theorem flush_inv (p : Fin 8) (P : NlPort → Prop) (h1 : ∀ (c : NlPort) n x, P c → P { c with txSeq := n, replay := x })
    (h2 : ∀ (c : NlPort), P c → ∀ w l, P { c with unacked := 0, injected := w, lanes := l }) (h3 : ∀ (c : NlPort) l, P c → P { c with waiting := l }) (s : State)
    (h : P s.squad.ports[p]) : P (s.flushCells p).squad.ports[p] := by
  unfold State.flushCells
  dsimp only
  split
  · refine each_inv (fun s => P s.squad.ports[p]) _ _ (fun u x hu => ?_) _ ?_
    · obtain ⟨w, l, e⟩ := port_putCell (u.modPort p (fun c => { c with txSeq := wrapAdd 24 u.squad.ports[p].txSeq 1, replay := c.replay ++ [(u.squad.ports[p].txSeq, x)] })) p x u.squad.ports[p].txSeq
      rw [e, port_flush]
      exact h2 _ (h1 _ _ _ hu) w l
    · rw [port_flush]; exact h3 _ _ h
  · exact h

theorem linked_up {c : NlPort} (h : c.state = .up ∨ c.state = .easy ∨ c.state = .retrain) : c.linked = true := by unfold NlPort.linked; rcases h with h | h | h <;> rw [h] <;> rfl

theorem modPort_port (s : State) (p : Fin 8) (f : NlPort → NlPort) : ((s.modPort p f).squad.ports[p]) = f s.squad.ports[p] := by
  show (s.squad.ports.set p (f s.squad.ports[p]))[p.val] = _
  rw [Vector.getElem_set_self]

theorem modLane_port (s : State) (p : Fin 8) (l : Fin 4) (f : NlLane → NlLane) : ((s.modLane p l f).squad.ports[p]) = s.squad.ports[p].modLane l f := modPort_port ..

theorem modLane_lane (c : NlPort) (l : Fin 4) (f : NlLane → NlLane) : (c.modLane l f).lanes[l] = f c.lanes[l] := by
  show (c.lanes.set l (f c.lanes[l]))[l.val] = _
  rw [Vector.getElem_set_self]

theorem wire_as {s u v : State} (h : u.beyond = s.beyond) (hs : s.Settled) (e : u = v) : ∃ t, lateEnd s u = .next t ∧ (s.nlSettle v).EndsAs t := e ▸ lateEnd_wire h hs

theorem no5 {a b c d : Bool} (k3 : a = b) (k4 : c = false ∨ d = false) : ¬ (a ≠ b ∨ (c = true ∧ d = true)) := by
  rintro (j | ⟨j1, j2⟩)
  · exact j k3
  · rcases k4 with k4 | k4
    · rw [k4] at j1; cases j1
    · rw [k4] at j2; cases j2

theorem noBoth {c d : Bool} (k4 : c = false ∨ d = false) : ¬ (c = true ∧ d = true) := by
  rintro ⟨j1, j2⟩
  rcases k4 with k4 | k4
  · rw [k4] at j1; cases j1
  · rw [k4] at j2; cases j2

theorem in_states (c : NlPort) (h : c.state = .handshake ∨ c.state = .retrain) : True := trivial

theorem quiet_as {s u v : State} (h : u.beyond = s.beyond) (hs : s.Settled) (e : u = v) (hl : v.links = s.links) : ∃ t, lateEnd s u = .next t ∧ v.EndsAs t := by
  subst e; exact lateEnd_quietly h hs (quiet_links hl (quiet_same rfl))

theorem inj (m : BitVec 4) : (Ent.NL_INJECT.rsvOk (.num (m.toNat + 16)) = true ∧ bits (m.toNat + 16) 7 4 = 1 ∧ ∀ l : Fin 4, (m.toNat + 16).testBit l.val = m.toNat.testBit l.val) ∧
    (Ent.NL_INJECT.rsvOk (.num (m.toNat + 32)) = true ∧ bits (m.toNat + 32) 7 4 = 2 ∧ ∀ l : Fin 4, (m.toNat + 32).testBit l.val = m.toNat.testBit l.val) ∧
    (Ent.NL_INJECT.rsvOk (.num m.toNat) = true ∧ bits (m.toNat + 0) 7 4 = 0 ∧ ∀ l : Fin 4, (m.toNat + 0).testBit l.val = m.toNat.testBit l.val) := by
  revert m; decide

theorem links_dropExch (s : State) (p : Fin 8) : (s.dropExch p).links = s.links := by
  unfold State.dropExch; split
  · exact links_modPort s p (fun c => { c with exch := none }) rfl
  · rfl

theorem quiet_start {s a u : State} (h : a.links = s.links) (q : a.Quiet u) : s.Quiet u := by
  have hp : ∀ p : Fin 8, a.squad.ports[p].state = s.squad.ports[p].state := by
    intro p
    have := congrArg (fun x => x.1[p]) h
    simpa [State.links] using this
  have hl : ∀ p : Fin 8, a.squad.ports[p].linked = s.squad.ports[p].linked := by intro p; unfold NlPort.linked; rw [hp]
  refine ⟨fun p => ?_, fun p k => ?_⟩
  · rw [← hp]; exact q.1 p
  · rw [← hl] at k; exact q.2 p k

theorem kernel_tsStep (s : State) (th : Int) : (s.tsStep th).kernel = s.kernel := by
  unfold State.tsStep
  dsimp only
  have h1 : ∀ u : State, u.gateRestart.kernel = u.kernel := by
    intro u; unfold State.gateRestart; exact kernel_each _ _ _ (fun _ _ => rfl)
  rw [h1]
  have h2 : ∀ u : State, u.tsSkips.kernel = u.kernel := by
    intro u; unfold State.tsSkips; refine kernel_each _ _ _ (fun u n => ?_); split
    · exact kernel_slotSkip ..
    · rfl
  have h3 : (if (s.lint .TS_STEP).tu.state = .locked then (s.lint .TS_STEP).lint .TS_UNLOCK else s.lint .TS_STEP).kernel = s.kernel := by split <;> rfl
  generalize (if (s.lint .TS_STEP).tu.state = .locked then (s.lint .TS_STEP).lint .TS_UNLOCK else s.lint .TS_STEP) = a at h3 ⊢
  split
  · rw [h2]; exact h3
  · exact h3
--*--
With the line holding "have h1 : ∀" as the first and the line holding "intro u; unfold State.tsSkips;" as the last, please transcribe exactly the lines of the material above in that range and nothing else.

> _Written reply_
  have h1 : ∀ u : State, u.gateRestart.kernel = u.kernel := by
    intro u; unfold State.gateRestart; exact kernel_each _ _ _ (fun _ _ => rfl)
  rw [h1]
  have h2 : ∀ u : State, u.tsSkips.kernel = u.kernel := by
    intro u; unfold State.tsSkips; refine kernel_each _ _ _ (fun u n => ?_); split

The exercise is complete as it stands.